Nice score :thumbsup:...follow that crew around...or better yet if you have a dump site let them deliver it all for free to save them some gas and get them home to the family quicker.


----------



## Chad (May 10, 2009)

Update. I was talking to the homeowner on the jobsite about the logging, mentioned to him I would like to know who owns the property because I would like to have some of the logs. Specifically the boxelder logs that are in the 8-12 foot lengths and the walnut. Long story longer he says I'm sure you can have the boxelder but not the walnut. I ask do you know the owner? He says I am the owner.
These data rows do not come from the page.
-- ==== Sys2Proof/Tests/Slice0.lean ====
section
/-! SUPPORT. Tests/Slice0.lean: checks of single words, lines and steps against the vectors of 95_test_vectors.md (L1, L2), the smoke test of
WellFormed, and for each statement with hypotheses a state and operands that meet them. -/

open Sys2Proof Sys2Proof.Machine

namespace Sys2Proof.Tests

/-! ### WellFormed refuses an ill-formed term of each check (R142) -/

theorem test_wf_refuses_sys_of_cls_byte : (Instr.sys 0xAE0#12).wellFormed = false := by decide
theorem test_wf_refuses_sys_of_ret_byte : (Instr.sys 0x0EE#12).wellFormed = false := by decide
theorem test_wf_admits_neighbours : (Instr.sys 0x0E1#12).wellFormed = true ∧ (Instr.sys 0x0ED#12).wellFormed = true := by decide

/-! ### Each instruction: the word of a vector of L2.1 to L2.5, written out, and what a step on it answers -/

/-- The template id and the text on the ports after one step on a table word. -/
def answer (w : Nat) : Option (Bool × BitVec 6 × Text) :=
  match step (State.reset.withFetchWord 16 w) with
  | .next t => some (t.ports.valid, t.ports.tid, t.ports.text)
  | _ => none

/-- The template id alone, for the `Fx` forms, whose text is open. -/
def answerTid (w : Nat) : Option (Bool × BitVec 6) :=
  match step (State.reset.withFetchWord 16 w) with
  | .next t => some (t.ports.valid, t.ports.tid)
  | _ => none

/-- What one step on a table word prints. -/
def printed (s : State) (w : Nat) : Option Text :=
  match step (s.withFetchWord 16 w) with
  | .next t => some t.stdout
  | _ => none
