/-- OUT does not depend on IN. -/
theorem outAppend_withIn (s : State) (v : List Byte) :
    outAppend (withIn m d s) v = (outAppend s v).map (withIn m d) := by
  rcases outAppend_cases s v with ⟨hroom, hrun⟩ | ⟨hfull, hrun⟩
  · rw [hrun, outAppend_ok (s := withIn m d s) hroom]
    rfl
  · rw [hrun, outAppend_full (s := withIn m d s) hfull]
    rfl

/-- One transition of the decoder depends on IN through the bit it reads. -/
theorem decodeBit_withIn (hbit : nextBit (withIn m d s) = nextBit s) :
    decodeBit (withIn m d s) = (decodeBit s).map (withIn m d) := by
  have hacc : s.int.acc ++ [nextBit s] = (withIn m d s).int.acc ++ [nextBit (withIn m d s)] := by
    rw [hbit]
    rfl
  cases hb : s.int.rmap.lookup (s.int.acc ++ [nextBit s]) with
  | some b =>
    rw [decodeBit_match rfl hb, decodeBit_match hacc hb]
    exact outAppend_withIn (afterBit [] s) [b]
  | none =>
    by_cases hlen : (s.int.acc ++ [nextBit s]).length = 255
    · rw [decodeBit_full rfl hb hlen, decodeBit_full hacc hb hlen]
      rfl
    · rw [decodeBit_goOn rfl hb hlen, decodeBit_goOn hacc hb hlen]
      rfl

/-- The scan of `n` bits depends on IN through these bits. -/
theorem scan_withIn {n : Nat} (hfit : s.int.bitcur.toNat + n < 2 ^ 64)
    (hbits : ∀ k < n, bitAt (withIn m d s) (s.int.bitcur.toNat + k) = bitAt s (s.int.bitcur.toNat + k)) :
    scan n (withIn m d s) = (scan n s).map (withIn m d) := by
  induction n generalizing s with
  | zero => rfl
  | succ n ih =>
    have hfirst := decodeBit_withIn (hbits 0 (Nat.succ_pos n))
    rw [scan, scan, hfirst]
    refine bind_map_comm fun u hu => ?_
    have hframe := decodeBit_ok hu
    have hcur : u.int.bitcur.toNat = s.int.bitcur.toNat + 1 := by
      rw [hframe]
      exact Nat.mod_eq_of_lt (show s.int.bitcur.toNat + 1 < 2 ^ 64 by omega)
    have hold : ∀ k, bitAt u k = bitAt s k := fun k => by
      rw [hframe]
      rfl
    have hnew : ∀ k, bitAt (withIn m d u) k = bitAt (withIn m d s) k := fun k => by
      rw [hframe]
      rfl
    refine ih (by omega) fun k hk => ?_
    rw [hold, hnew, hcur, Nat.add_right_comm, Nat.add_assoc]
    exact hbits (k + 1) (Nat.succ_lt_succ hk)

theorem scanEnd_withIn (s : State) : scanEnd (withIn m d s) = (scanEnd s).map (withIn m d) := by
  by_cases hacc : s.int.acc = []
  · rw [scanEnd_done hacc, scanEnd_done (s := withIn m d s) hacc]
    rfl
  · rw [scanEnd_left hacc, scanEnd_left (s := withIn m d s) hacc]
    rfl

theorem unpackFromLoop_withIn (hbits : ∀ k, s.int.bitcur.toNat ≤ k → k < s.int.trueBits.toNat →
    bitAt (withIn m d s) k = bitAt s k) :
    unpackFromLoop (withIn m d s) = (unpackFromLoop s).map (withIn m d) := by
  have hcur := s.int.bitcur.isLt
  have htrue := s.int.trueBits.isLt
  have hscan : scan (s.int.trueBits.toNat - s.int.bitcur.toNat) (withIn m d s) = _ :=
    scan_withIn (by omega) fun k hk => hbits _ (Nat.le_add_right _ k) (by omega)
  rw [unpackFromLoop_eq, unpackFromLoop_eq, ← bind_map_comm fun u _ => scanEnd_withIn u, ← hscan]
  rfl

/-- UNPACK depends on IN through the payload's true bits (R186). -/
theorem execUnpack_withIn (hbits : ∀ k < 8 * (s.inLen.toNat - s.hdrLen.toNat) - s.pad.toNat,
    bitAt (withIn m d s) k = bitAt s k) :
    execUnpack (withIn m d s) = mapNext (withIn m d) (execUnpack s) := by
  have hloop : unpackFromLoop (withIn m d (unpackStart s)) = (unpackFromLoop (unpackStart s)).map (withIn m d) :=
    unpackFromLoop_withIn fun k _ hk => hbits k (toNat_trueBits_unpackStart s ▸ hk)
  have hsettle : settle (withIn m d s) (unpackFromLoop (unpackStart (withIn m d s))) =
      mapNext (withIn m d) (settle s (unpackFromLoop (unpackStart s))) := by
    rw [← settle_withIn, ← hloop]
    rfl
  rw [execUnpack_eq, execUnpack_eq, hsettle]
  change (if s.params.inCap < s.inLen then _ else if s.inLen < s.hdrLen then _
    else if 8 * (s.inLen.toNat - s.hdrLen.toNat) < s.pad.toNat then _ else _) = _
  split_ifs <;> rfl

end
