-- ==== Sys2Proof/Machine/Ops.lean ====
section
/-! DEFINITION. The shared operations: byte stores, slots, events, peripherals, the bytes of the four storages, media
(46_drive_manager.md), the open step, locate, the bank-switch operations, the resets. The hardware takes no exception
and has no return from one (60_exceptions.md rules R340, R349), so no such operation stands here. -/

namespace Sys2Proof.Machine

/-! ### Byte stores -/

/-- The byte a store lists at `a`, if it lists one. -/
def Memory.lookup : Memory → Nat → Option Byte
  | [], _ => none
  | (k, w) :: m, a => if k = a then some w else Memory.lookup m a

/-- The store with `v` at `a`, its addresses still rising. -/
def Memory.store : Memory → Nat → Byte → Memory
  | [], a, v => [(a, v)]
  | (k, w) :: m, a, v =>
    if a < k then (a, v) :: (k, w) :: m
    else if a = k then (a, v) :: m
    else (k, w) :: Memory.store m a v

/-- Every address listed is at least `lo`, and they rise strictly. -/
def Memory.rising : Nat → Memory → Bool
  | _, [] => true
  | lo, (k, _) :: m => decide (lo ≤ k) && Memory.rising (k + 1) m

/-- The canonical form: strictly rising addresses. An unlisted address has no value, so no entry can equal what it
reads as. -/
def Memory.wf (m : Memory) : Bool := Memory.rising 0 m

/-- Every address listed is below `n`. -/
def Memory.below (m : Memory) (n : Nat) : Bool := m.all fun c => decide (c.1 < n)

/-! ### Slots -/

/-- The record of slot `d`. -/
def PerDrive.get {α : Type} (p : PerDrive α) : SlotId → α
  | .s0 => p.d0
  | .s1 => p.d1
  | .s2 => p.d2
  | .s3 => p.d3

/-- The records with slot `d` replaced. -/
def PerDrive.set {α : Type} (p : PerDrive α) (d : SlotId) (x : α) : PerDrive α :=
  match d with
  | .s0 => { p with d0 := x }
  | .s1 => { p with d1 := x }
  | .s2 => { p with d2 := x }
  | .s3 => { p with d3 := x }

/-- `drv[d]` replaced. -/
def State.setSlot (s : State) (d : SlotId) (x : Slot) : State := { s with drv := s.drv.set d x }

/-- `media[d]` replaced. -/
def State.setImage (s : State) (d : SlotId) (img : Image) : State := { s with media := s.media.set d (some img) }

/-- `drv[d].fpos` replaced. -/
def State.setFpos (s : State) (d : SlotId) (pos : Nat) : State :=
  s.setSlot d { s.drv.get d with fpos := pos }

/-! ### Results and events -/

/-- The operation completes with this result (R92). -/
def State.reply (s : State) (x : Answer) : State := { s with answer := x }

/-- One event more on the outputs, newest first. -/
def State.emit (s : State) (e : Event) : State := { s with events := e :: s.events }
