-- ==== Sys2Proof/Machine/Step.lean ====
section
/-! DEFINITION. One step: the next operation the platform has issued is decoded and run (30_encoding.md rule R90). The
hardware has no program counter (R30); operations come from outside, in the order issued (R73). -/

namespace Sys2Proof.Machine
open Sys2Proof

/-- One step. A configuration that breaks R8 is refused (log 11). With nothing issued nothing changes (R355). Else the
request is taken, decoded and run (log 1). -/
def step (s : State) : Host.Outcome State Fault Refusal :=
  if legalConfiguration s.model s.straps then
    match s.fetch with
    | none => .next s
    | some (r, t) =>
      match decode r with
      | .ok i => exec i t
      | .error e => .refused (.undecodable e)
  else .refused .illegalConfiguration

/-- `s` with the operation that these bits present issued as its next one (log 1, log 2, log 3). -/
def State.withFetchWord (s : State) (nbits w : Nat) : State :=
  { s with pending := requestOfBits nbits w :: s.pending }

end Sys2Proof.Machine
end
My heart missed a beat, I can have what I want as long as I help him retrieve the walnuts (my dodge will do that). Oh and the best part he'll load my logs with his on his trailer and take them to the mill he uses as long as I pay for my milled logs and help him load the lumber back on his trailer. Forgot he'll bring the lumber to my house for me to unload. I think I have a new buddy for life. The bummer, the tree company left the boxelder, suger maples, pines and walnuts in log form, but cut the oaks all into firewood size pieces.


----------



## Daren (Oct 14, 2006)

That is great news. All it takes sometimes is a little talking and presto you score.


----------



## phinds (Mar 25, 2009)

lucky guy ... congratulations


----------



## TexasTimbers (Oct 17, 2006)

Nice haul Chad!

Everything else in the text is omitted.